** Opening Data block **

/-- Acquisition. The measured count is the highest line with an extent, plus one. The end of a measurement: an agreement within 1 of the
previous count makes acquisition ACQUIRED with the larger count where it lies within 120..320 and FAILED where it does not; without
agreement the count is kept, and the eighth measured field makes it FAILED. CAPTURE_REQUEST_TAKE while ACQUIRING: an accepted opening
burst ends the measurement and is then taken as in the state that leaves; where none runs it starts one and restarts the timer (its own
words counting, log entry 23); a rejected one raises FIELD_REJECTED; any other write brings the measured slot's extents up to date, and
the matching end mark ends the measurement. While FAILED no write changes the monitor. -/
def Obligations.MeasurementEndAcquiresOrFails : Prop :=
  (∀ es : List Nat, (measuredCount es = 0 ↔ ∀ e ∈ es, e = 0) ∧
    ∀ n, measuredCount es = n + 1 ↔ 0 < es.getD n 0 ∧ ∀ k, n < k → es.getD k 0 = 0) ∧
  (∀ (m : Measurement) (line x : Nat) (words : List WriteWord), line < m.extents.length →
    (words.zipIdx.map (fun w => ((Area.pixel m.slot line (x + w.2), w.1) : AreaWord))).foldl Measurement.word m = { m with
      extents := m.extents.set line (if x ≤ m.extents.getD line 0 then max (m.extents.getD line 0) (x + words.length)
        else m.extents.getD line 0) }) ∧
  (∀ (m : Measurement) (w : AreaWord), (∀ line x, w.1 ≠ .pixel m.slot line x) → m.word w = m) ∧
  (∀ (count : Nat) (s : State), s.phase ≠ .asserted →
    let t := endMeasured count s
    t.monitor.measuredFields = s.monitor.measuredFields + 1 ∧ t.monitor.measurement = none ∧
    t = { s with monitor := t.monitor, cond := t.cond } ∧
    (∀ p, s.monitor.previousCount = some p → p ≤ count + 1 → count ≤ p + 1 →
      (120 ≤ max p count → max p count ≤ 320 → t.monitor.acquisition = .acquired ∧ t.monitor.acquiredL = max p count ∧
        t.cond.occurred.getLsbD 6 = true) ∧
      (max p count < 120 ∨ 320 < max p count → t.monitor.acquisition = .failed ∧ t.monitor.timerRunning = false ∧
        t.cond.occurred.getLsbD 7 = true)) ∧
    ((∀ p, s.monitor.previousCount = some p → count + 1 < p ∨ p + 1 < count) →
      t.monitor.previousCount = some count ∧
      (8 ≤ s.monitor.measuredFields + 1 → t.monitor.acquisition = .failed ∧ t.cond.occurred.getLsbD 7 = true) ∧
      (s.monitor.measuredFields + 1 < 8 → t.monitor.acquisition = s.monitor.acquisition))) ∧
  (∀ (before after : List QueuePosition) (q : QueuePosition) (g : Ring) (slot : Nat) (s : State), s.phase = .running →
    s.capture.queue = before ++ q :: after → (∀ p ∈ before, p.progress ≠ .untaken) → q.progress = .untaken →
    s.judge .capture q.request = .toMonitor → s.ring = some g → spansSlots (g.areaWords q.request) = false →
    slotOf (g.areaWords q.request) = some slot →
    let ws := g.areaWords q.request
    let opening := covers ws 0 = true ∧ covers ws 1 = true
    let taken := fun (u : State) => { u with
      takes := s.takes + 1
      capture := { s.capture with
        queue := before ++ { q with progress := .writeTaken s.takes (trimmed ws) } :: after
        acks := s.capture.acks ++ [{ tag := q.request.tag, body := .writeStatus .ok }] } }
    (s.monitor.acquisition = .failed → (opening → s.loadsAtOpening = false) → exec .captureRequestTake s = .next (taken s)) ∧
    (s.monitor.acquisition = .acquiring →
      (∀ m, opening → s.loadsAtOpening = false → s.monitor.measurement = some m →
        exec .captureRequestTake s = exec .captureRequestTake (endMeasured (measuredCount m.extents) s)) ∧
      (opening → s.loadsAtOpening = false → s.monitor.measurement = none →
        exec .captureRequestTake s = .next (taken { s with monitor := { s.monitor with
          measurement := some (ws.foldl Measurement.word
            { slot := slot, captureCount := coveredValue ws 0, extents := List.replicate g.lines 0 })
          timerRunning := true, timerCount := 0 } })) ∧
      (covers ws 0 = true → covers ws 1 = false → exec .captureRequestTake s =
        .next (taken (raise (.fieldRejected (firstAddr q.request) slot) s))) ∧
      (covers ws 0 = false → s.monitor.measurement = none → exec .captureRequestTake s = .next (taken s)) ∧
      (∀ m, covers ws 0 = false → s.monitor.measurement = some m →
        let u := { s with monitor := { s.monitor with measurement := some (ws.foldl Measurement.word m) } }
        (m.slot = slot ∧ covers ws 4 = true ∧ coveredValue ws 4 = m.captureCount → exec .captureRequestTake s =
          .next (taken (endMeasured (measuredCount (ws.foldl Measurement.word m).extents) u))) ∧
        (¬ (m.slot = slot ∧ covers ws 4 = true ∧ coveredValue ws 4 = m.captureCount) →
          exec .captureRequestTake s = .next (taken u)) ∧
        (m.slot ≠ slot → u = s))))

** Closing Data block **

→ **Exercise**:
Count every line of the entries that includes "after", and say the number alone.

→ **Answer section**:
3